There is great market potential for insurance companies in areas like the Tsunami hit Asian regions with growing awareness among people in these countries about insurance policies. However while entering these markets insurance companies have to look at targeted growth and carefully monitor their risk appetite.
Insurance companies will also need to make use of the expertise of meteorologists, environmental scientists to monitor the natural environment. The information provided by them can be analyzed by mathematicians, statisticians and disaster experts for the prediction and effective management of such catastrophes. Experienced computer professionals will also be needed to model catastrophe exposures.
Hurricane Katrina unveiled some of the inaccuracies in catastrophe exposure modeling. ...
Also, the need to improve the quality control of data on property locations an their characteristics is likely to be reinforced. (Risk Management Solution, 2005)
Another issue raised by Hurricane Katrina was the issue of Government involvement in catastrophe insurance thus triggering off a debate on the need for government support in effective catastrophe management.

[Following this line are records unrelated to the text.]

-- ==== Sys2Proof/Laws/Drain.lean ====
section
/-! SUPPORT. What bringing stores further leaves in a team: only stores and loads that it had, none further back than it was,
and every store at the level that the release asks (R181, R186, R191). -/

namespace Sys2Proof.Machine

/-- Each store of l' is one of l but for where it stands, no further back than it was. -/
def Further (l l' : List PendStore) : Prop :=
  ∀ y ∈ l', ∃ x ∈ l, y = { x with level := y.level, stamp := y.stamp } ∧ x.level.val ≤ y.level.val

theorem PendStore.same_iff (x y : PendStore) :
    x.same y = true ↔ x.word = y.word ∧ x.lane = y.lane ∧ x.place = y.place ∧ x.off = y.off := by
  simp [PendStore.same, and_assoc]

theorem PendStore.same_refl (x : PendStore) : x.same x = true := by simp [PendStore.same_iff]

theorem PendStore.same_symm {x y : PendStore} (h : x.same y = true) : y.same x = true := by
  rw [PendStore.same_iff] at *; tauto

theorem PendStore.same_trans {x y z : PendStore} (h : x.same y = true) (h' : y.same z = true) : x.same z = true := by
  simp only [PendStore.same_iff] at *; aesop

theorem PendStore.same_of_eq {x y : PendStore} (h : y = { x with level := y.level, stamp := y.stamp }) : y.same x = true := by
  rw [h]; exact (PendStore.same_iff _ _).2 ⟨rfl, rfl, rfl, rfl⟩

theorem Further.refl (l : List PendStore) : Further l l := fun y hy => ⟨y, hy, rfl, Nat.le_refl _⟩

theorem Further.trans {a b c : List PendStore} (h : Further a b) (h' : Further b c) : Further a c := by
  intro y hy
  obtain ⟨x, hx, e, le⟩ := h' y hy
  obtain ⟨z, hz, e', le'⟩ := h x hx
  exact ⟨z, hz, by rw [e, e'], Nat.le_trans le' le⟩

/-- The teams of s' have the stores and the loads that they have in s, the stores perhaps further on. -/
def Moved (s s' : State) : Prop :=
  ∀ u t', s'.team u = some t' → ∃ t, s.team u = some t ∧ (∀ y ∈ t'.loads, y ∈ t.loads) ∧ Further t.stores t'.stores

theorem Moved.refl (s : State) : Moved s s := fun _ t h => ⟨t, h, fun _ h => h, Further.refl _⟩

theorem Moved.trans {a b c : State} (h : Moved a b) (h' : Moved b c) : Moved a c := by
  intro u t ht
  obtain ⟨t1, h1, l1, f1⟩ := h' u t ht
  obtain ⟨t2, h2, l2, f2⟩ := h u t1 h1
  exact ⟨t2, h2, fun y hy => l2 y (l1 y hy), f2.trans f1⟩

theorem Moved.putTeam {s : State} {u : Nat} {t t' : Team} (ht : s.team u = some t) (hl : ∀ y ∈ t'.loads, y ∈ t.loads)
    (hf : Further t.stores t'.stores) : Moved s (s.putTeam u t') := by
  intro v t1 h1
  by_cases hv : v = u
  · subst hv
    simp only [State.team_putTeam_same, Option.some.injEq] at h1
    subst h1
    exact ⟨t, ht, hl, hf⟩
  · rw [State.team_putTeam_other _ _ hv] at h1
    exact ⟨t1, h1, fun _ h => h, Further.refl _⟩

theorem Moved.foldl {α : Type} {f : State → α → State} (hf : ∀ s x, Moved s (f s x)) (l : List α) (s : State) :
    Moved s (l.foldl f s) :=
  foldl_keeps (fun r => Moved s r) f (fun _ _ h => h.trans (hf _ _)) l s (Moved.refl s)

/-- A store is written to memory, or an ATOM done there: the stores and the loads of every team are as before. -/
theorem performStore_team {s : State} {u v : Nat} {x : PendStore} {t' : Team} (h : (performStore s u x).team v = some t') :
    ∃ t, s.team v = some t ∧ t'.stores = t.stores ∧ t'.loads = t.loads := by
  have place : ∀ (p : Place) (o : Nat) (l : List Byte) (r : Bool) (w : Nat) (t' : Team), (placeWrite s p o l r).team w = some t' →
      ∃ t, s.team w = some t ∧ t'.stores = t.stores ∧ t'.loads = t.loads := by
    intro p o l r w t' h
    cases p with
    | scratch c => exact ⟨t', h, rfl, rfl⟩
    | shared g =>
      simp only [placeWrite] at h
      split at h <;> exact ⟨t', h, rfl, rfl⟩
    | frame k =>
      simp only [placeWrite] at h
      split at h
      · rename_i t ht
        by_cases hw : w = k
        · subst hw
          simp only [State.team_putTeam_same, Option.some.injEq] at h
          subst h; exact ⟨t, ht, rfl, rfl⟩
        · rw [State.team_putTeam_other _ _ hw] at h
          exact ⟨t', h, rfl, rfl⟩
      · exact ⟨t', h, rfl, rfl⟩
  unfold performStore at h
  split at h
  · exact place _ _ _ _ _ _ h
  · rename_i r _
    have atom : ∀ w t', (atomWrite s x.place x.off x.bytes.length r).2.team w = some t' →
        ∃ t, s.team w = some t ∧ t'.stores = t.stores ∧ t'.loads = t.loads := by
      intro w t' h
      unfold atomWrite at h
      dsimp only at h
      split at h
      · exact ⟨t', h, rfl, rfl⟩
      · exact place _ _ _ _ _ _ h
    split at h
    rename_i e
    rw [e] at atom
    split at h
    · rename_i t ht
      by_cases hw : v = u
      · subst hw
        simp only [State.team_putTeam_same, Option.some.injEq] at h
        subst h; exact atom _ t ht
      · rw [State.team_putTeam_other _ _ hw] at h
        exact atom _ _ h
    · exact atom _ _ h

One such proposal put forth by The National Association of Insurance Commissioners called for a change in tax treatment of catastrophe risk insurance, by allowing firms to establish tax deductible reserve funds for catastrophes. (Brumbaug,2005)
In another instance, the Towers Perrin report suggested that the Government could play the role of reinsurer or facilitator of reinsurance. By doing so, the report states, flood and earthquake cover in insurance policies can become mandatory and several disputes over claims can be avoided post-catastrophe. (Towers Perrin, 2005)
Another important policy decision that can come into effect only with Government support is the issue of exercising control on human settlement in disaster prone areas. Besides exercising restrictions on settlement in these areas, the Government can also make it mandatory for people living in these danger zones to take necessary precautions to limit damage in the event of a natural catastrophe.
Public participation is the key to the success of any Government initiative to enforcing restrictions on settlement in disaster prone areas. With the support of the Government, the people living in these areas must take up the responsibility to build homes that can withstand natural calamities like earthquakes or floods.